• Your objective
Only the lines below starting at the one containing "def applyTargets (target" and ending at the one containing "def readRecord (i" belong in the answer, each copied exactly.

[Stored data entries]
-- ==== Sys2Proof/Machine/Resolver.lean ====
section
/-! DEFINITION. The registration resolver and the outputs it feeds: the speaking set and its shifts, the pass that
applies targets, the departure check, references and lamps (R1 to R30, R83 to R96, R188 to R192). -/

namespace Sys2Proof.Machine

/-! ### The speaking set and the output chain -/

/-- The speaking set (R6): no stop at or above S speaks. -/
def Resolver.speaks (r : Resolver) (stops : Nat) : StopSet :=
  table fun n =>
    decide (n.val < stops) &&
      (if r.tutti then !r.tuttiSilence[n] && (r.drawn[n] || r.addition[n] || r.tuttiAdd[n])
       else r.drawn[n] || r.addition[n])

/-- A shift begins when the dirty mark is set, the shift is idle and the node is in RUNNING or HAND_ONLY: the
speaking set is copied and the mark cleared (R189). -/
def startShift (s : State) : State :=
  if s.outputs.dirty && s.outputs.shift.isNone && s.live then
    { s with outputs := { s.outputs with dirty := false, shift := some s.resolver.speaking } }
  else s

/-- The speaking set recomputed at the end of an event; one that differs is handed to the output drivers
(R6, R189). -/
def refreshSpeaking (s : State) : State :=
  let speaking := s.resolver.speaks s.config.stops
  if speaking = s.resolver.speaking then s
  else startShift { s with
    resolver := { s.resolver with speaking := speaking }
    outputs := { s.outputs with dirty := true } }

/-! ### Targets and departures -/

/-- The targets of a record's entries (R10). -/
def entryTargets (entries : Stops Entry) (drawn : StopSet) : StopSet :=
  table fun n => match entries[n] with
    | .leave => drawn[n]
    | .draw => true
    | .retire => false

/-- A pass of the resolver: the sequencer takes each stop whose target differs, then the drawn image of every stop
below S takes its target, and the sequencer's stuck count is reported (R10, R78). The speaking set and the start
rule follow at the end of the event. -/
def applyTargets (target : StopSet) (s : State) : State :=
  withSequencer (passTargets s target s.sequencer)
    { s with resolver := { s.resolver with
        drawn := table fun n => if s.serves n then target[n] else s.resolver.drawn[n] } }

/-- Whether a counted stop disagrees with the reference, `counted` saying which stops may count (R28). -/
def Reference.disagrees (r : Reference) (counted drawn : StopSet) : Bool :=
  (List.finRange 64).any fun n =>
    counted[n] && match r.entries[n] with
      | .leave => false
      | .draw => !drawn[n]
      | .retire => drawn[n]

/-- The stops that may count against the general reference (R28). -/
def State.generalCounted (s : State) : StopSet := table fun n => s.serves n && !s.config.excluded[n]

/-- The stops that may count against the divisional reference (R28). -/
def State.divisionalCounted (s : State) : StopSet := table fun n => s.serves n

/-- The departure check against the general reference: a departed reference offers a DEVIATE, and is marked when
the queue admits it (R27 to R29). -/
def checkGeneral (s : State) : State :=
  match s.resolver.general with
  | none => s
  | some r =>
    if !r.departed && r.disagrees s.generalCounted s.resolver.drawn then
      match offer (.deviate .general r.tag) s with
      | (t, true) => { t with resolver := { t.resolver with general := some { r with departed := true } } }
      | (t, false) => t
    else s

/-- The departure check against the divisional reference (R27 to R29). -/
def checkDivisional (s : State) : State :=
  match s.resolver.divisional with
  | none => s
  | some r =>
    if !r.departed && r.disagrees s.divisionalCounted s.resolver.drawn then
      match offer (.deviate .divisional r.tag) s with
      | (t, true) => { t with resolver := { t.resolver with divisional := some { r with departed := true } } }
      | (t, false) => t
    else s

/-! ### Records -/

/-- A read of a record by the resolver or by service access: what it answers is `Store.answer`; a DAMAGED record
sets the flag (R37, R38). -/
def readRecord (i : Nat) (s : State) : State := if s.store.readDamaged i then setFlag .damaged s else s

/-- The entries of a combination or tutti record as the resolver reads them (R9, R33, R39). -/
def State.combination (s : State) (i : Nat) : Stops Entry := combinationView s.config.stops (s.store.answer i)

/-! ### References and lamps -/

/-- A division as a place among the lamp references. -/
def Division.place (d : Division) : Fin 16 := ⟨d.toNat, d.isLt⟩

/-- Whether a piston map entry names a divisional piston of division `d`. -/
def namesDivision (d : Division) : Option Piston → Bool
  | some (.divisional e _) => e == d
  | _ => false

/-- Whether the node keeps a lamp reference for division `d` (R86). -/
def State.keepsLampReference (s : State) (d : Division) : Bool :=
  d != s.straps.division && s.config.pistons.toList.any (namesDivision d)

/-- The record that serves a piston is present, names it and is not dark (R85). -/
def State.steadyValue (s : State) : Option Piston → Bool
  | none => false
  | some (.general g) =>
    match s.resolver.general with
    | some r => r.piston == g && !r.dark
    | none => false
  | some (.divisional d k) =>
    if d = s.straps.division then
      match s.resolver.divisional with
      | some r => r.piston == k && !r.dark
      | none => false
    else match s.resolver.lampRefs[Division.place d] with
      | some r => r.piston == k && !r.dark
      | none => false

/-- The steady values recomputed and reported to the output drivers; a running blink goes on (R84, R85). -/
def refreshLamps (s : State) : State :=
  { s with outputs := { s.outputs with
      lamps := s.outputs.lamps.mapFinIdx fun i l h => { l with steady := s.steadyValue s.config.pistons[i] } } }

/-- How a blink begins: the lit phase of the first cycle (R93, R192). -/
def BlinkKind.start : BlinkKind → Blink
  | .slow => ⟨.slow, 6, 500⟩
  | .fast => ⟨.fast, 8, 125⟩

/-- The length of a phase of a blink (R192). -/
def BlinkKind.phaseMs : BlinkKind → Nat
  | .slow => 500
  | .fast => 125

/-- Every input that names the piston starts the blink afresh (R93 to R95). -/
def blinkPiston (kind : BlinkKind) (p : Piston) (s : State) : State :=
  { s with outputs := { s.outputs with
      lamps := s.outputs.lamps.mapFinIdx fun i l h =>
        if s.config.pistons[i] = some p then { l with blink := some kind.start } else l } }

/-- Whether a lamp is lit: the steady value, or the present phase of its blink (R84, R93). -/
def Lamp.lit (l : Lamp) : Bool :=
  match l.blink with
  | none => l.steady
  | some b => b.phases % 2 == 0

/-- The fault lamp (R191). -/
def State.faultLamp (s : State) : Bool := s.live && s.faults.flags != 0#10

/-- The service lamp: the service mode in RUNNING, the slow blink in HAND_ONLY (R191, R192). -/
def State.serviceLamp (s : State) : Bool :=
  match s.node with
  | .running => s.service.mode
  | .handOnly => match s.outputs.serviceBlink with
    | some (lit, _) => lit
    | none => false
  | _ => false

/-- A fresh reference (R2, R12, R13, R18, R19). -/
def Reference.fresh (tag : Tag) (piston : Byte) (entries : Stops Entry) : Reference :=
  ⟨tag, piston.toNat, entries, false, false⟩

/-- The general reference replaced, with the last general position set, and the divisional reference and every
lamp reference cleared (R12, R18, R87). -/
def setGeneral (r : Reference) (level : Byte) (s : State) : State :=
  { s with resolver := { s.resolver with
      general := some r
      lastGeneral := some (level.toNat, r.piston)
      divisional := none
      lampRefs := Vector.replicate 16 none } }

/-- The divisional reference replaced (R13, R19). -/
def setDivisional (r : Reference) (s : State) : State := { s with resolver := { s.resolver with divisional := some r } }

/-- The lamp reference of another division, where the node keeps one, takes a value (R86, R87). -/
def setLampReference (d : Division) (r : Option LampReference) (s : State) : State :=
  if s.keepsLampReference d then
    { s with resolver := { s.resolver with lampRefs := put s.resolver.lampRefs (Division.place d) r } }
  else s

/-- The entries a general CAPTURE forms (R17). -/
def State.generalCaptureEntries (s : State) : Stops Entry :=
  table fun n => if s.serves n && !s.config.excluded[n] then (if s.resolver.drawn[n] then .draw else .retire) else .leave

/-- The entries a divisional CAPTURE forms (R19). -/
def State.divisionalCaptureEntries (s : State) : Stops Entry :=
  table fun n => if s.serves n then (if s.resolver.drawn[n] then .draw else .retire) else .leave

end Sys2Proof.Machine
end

...

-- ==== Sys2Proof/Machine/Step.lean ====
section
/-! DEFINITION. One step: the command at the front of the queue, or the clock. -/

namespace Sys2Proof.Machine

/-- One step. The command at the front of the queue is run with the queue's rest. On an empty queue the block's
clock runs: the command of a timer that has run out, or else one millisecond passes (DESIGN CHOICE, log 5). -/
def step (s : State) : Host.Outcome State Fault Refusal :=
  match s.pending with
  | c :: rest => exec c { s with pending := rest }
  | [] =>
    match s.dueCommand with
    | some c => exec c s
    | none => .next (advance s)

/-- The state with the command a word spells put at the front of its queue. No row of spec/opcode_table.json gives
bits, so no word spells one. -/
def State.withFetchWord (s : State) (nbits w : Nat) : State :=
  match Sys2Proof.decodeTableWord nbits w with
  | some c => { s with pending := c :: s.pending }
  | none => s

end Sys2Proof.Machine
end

• Response box
def applyTargets (target : StopSet) (s : State) : State :=
  withSequencer (passTargets s target s.sequencer)
    { s with resolver := { s.resolver with
        drawn := table fun n => if s.serves n then target[n] else s.resolver.drawn[n] } }

/-- Whether a counted stop disagrees with the reference, `counted` saying which stops may count (R28). -/
def Reference.disagrees (r : Reference) (counted drawn : StopSet) : Bool :=
  (List.finRange 64).any fun n =>
    counted[n] && match r.entries[n] with
      | .leave => false
      | .draw => !drawn[n]
      | .retire => drawn[n]

/-- The stops that may count against the general reference (R28). -/
def State.generalCounted (s : State) : StopSet := table fun n => s.serves n && !s.config.excluded[n]

/-- The stops that may count against the divisional reference (R28). -/
def State.divisionalCounted (s : State) : StopSet := table fun n => s.serves n

/-- The departure check against the general reference: a departed reference offers a DEVIATE, and is marked when
the queue admits it (R27 to R29). -/
def checkGeneral (s : State) : State :=
  match s.resolver.general with
  | none => s
  | some r =>
    if !r.departed && r.disagrees s.generalCounted s.resolver.drawn then
      match offer (.deviate .general r.tag) s with
      | (t, true) => { t with resolver := { t.resolver with general := some { r with departed := true } } }
      | (t, false) => t
    else s

/-- The departure check against the divisional reference (R27 to R29). -/
def checkDivisional (s : State) : State :=
  match s.resolver.divisional with
  | none => s
  | some r =>
    if !r.departed && r.disagrees s.divisionalCounted s.resolver.drawn then
      match offer (.deviate .divisional r.tag) s with
      | (t, true) => { t with resolver := { t.resolver with divisional := some { r with departed := true } } }
      | (t, false) => t
    else s

/-! ### Records -/

/-- A read of a record by the resolver or by service access: what it answers is `Store.answer`; a DAMAGED record
sets the flag (R37, R38). -/
def readRecord (i : Nat) (s : State) : State := if s.store.readDamaged i then setFlag .damaged s else s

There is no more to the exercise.